## Records for the exercise
/-- R271 to R276: view instructions, and tile moves and fills. The header of a block without a valid column rests on log 14. -/
def Obligations.ViewsMovesAndFills : Prop :=
  Say.tileMovesAndFills ∧ Say.viewInstructions

/-! ## Special functions, conversion, scaling, splitting -/

/-- R270, R283, R285: TEXP2, TLOG2, TRSQ, TSIN, TCOS, TRCP, TSQRT and TSCALE compute each valid element of D. The results
of the first five are bounded by R283 and free within the bound (log 9). -/
def Sys2Proof.Say.specialFunctionsComputeElements : Prop :=
  ∀ (h : Head) (fm : Option Fmt) (rnd : Rnd) (d : Nat) (k : Int) (a b : Src) (v : View) (x y : TSrc) (s s1 s2 : State),
    Runs h s → TileDest fm isFL d v s → loadSrc 2 v.fm a s = .ok x s1 → s1.cur = s.cur → s2.cur = s.cur →
    (SrcFits v.fm a s → (s1.me.view d).fe = true →
      let fn := fun (f : Fmt → Bool → Nat → Nat × Flags) (t : State) (i j : Nat) =>
        f v.fm s1.me.ftz (x.at t s.cur.core v.fm i j)
      Cells (.texp2 h fm d a) h d v [x] (fn (specialEl .exp2)) s s1 ∧
      Cells (.tlog2 h fm d a) h d v [x] (fn (specialEl .log2)) s s1 ∧
      Cells (.trsq h fm d a) h d v [x] (fn (specialEl .rsq)) s s1 ∧
      Cells (.tsin h fm d a) h d v [x] (fn (specialEl .sin)) s s1 ∧
      Cells (.tcos h fm d a) h d v [x] (fn (specialEl .cos)) s s1 ∧
      Cells (.trcp h fm rnd d a) h d v [x] (fn (rootEl (fun z => fDiv (.fin false 1 0) z) rnd)) s s1 ∧
      Cells (.tsqrt h fm rnd d a) h d v [x] (fn (rootEl fSqrt rnd)) s s1) ∧
    ((∀ n q fe, a = .tile n q fe → n < 64 ∧ (s.me.view n).defd = true ∧ (s.me.view n).plain = true ∧
        (s.me.view n).fm = v.fm) → (s2.me.view d).fe = true →
      ((∀ n q fe, b ≠ .tile n q fe) → readI64 3 b s1 = .ok k s2 →
        Cells (.tscale h fm rnd d a b) h d v [x, .one 0] (fun t i j =>
          let p := decodeF v.fm s2.me.ftz (x.at t s.cur.core v.fm i j)
          roundEl v.fm s2.me.ftz rnd (p.scale (min (max k (-2048)) 2047), p.nvOf)) s s2) ∧
      (∀ n q fe z, b = .tile n q fe → n < 64 → s.me.view n = z → z.defd = true → z.plain = true → isIN z.fm = true →
        s2.me.view n = z → loadSrc 3 .int64 b s1 = .ok y s2 →
        Cells (.tscale h fm rnd d a b) h d v [x, .view n z q] (fun t i j =>
          let p := decodeF v.fm s2.me.ftz (x.at t s.cur.core v.fm i j)
          let e := elemInt z.fm (modElem z.fm q (if z.valid i j then t.elemBits s.cur.core z i j else 0))
          roundEl v.fm s2.me.ftz rnd (p.scale (min (max e (-2048)) 2047), p.nvOf)) s s2))

namespace Sys2Proof.Say
/-- The value ±m · 2^e is the integer z. -/
def IsInt (m : Nat) (e : Int) (z : Nat) : Prop := z * 2 ^ (-e).toNat = m * 2 ^ e.toNat

/-- `y` lies within the bound of R283 of the model's approximation `v` of an exact result, to 192 bits (log 9): within `ulps` of
the last place of `v`, or for TSIN and TCOS the absolute bound. -/
def NearTo (f : Fmt) (k : Config.Special) (v y : FVal) : Prop :=
  ∃ (n : Bool) (m : Nat) (e : Int), v = .fin n m e ∧
    (within y v (if k = .rsq then 1 else if f = .fp64 then 1 else 2)
        (if m = 0 then 1 - ((fpar f).bias : Int) - (fpar f).fbits else ulpExp f m e) = true ∨
      (k = .sin ∨ k = .cos) ∧ within y v 1 (if f = .fp64 then -53 else -24) = true)

/-- R283: outside the exact cases a result is the correctly rounded one or lies within the bound. -/
def specialBounds : Prop :=
  ∀ (f : Fmt) (bits m : Nat) (n : Bool) (e : Int), f = .fp64 ∨ f = .fp32 → m ≠ 0 →
    let near := fun (k : Config.Special) (n : Bool) (v : FVal) =>
      let r := (specialWide f k (.fin n m e) bits).1
      r = (roundF f false .rne .sat v).1 ∨ NearTo f k v (decodeF f false r)
    ((∀ z, ¬ IsInt m e z) → (Nat.log2 m : Int) + e ≤ 12 → near .exp2 n (exp2At n m e)) ∧
    ((∀ j, m ≠ 2 ^ j) → near .log2 false (log2At m e)) ∧
    near .rsq false (fSqrt (fDiv (.fin false 1 0) (.fin false m e)).1).1 ∧
    ((∀ z, ¬ IsInt m (e + 2) z) → near .sin n (trigAt false n m e) ∧ near .cos n (trigAt true n m e))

## Your instructions
Each line of the material that contains the string "else" has to be copied out.

## Response area
          let e := elemInt z.fm (modElem z.fm q (if z.valid i j then t.elemBits s.cur.core z i j else 0))
    (within y v (if k = .rsq then 1 else if f = .fp64 then 1 else 2)
        (if m = 0 then 1 - ((fpar f).bias : Int) - (fpar f).fbits else ulpExp f m e) = true ∨
      (k = .sin ∨ k = .cos) ∧ within y v 1 (if f = .fp64 then -53 else -24) = true)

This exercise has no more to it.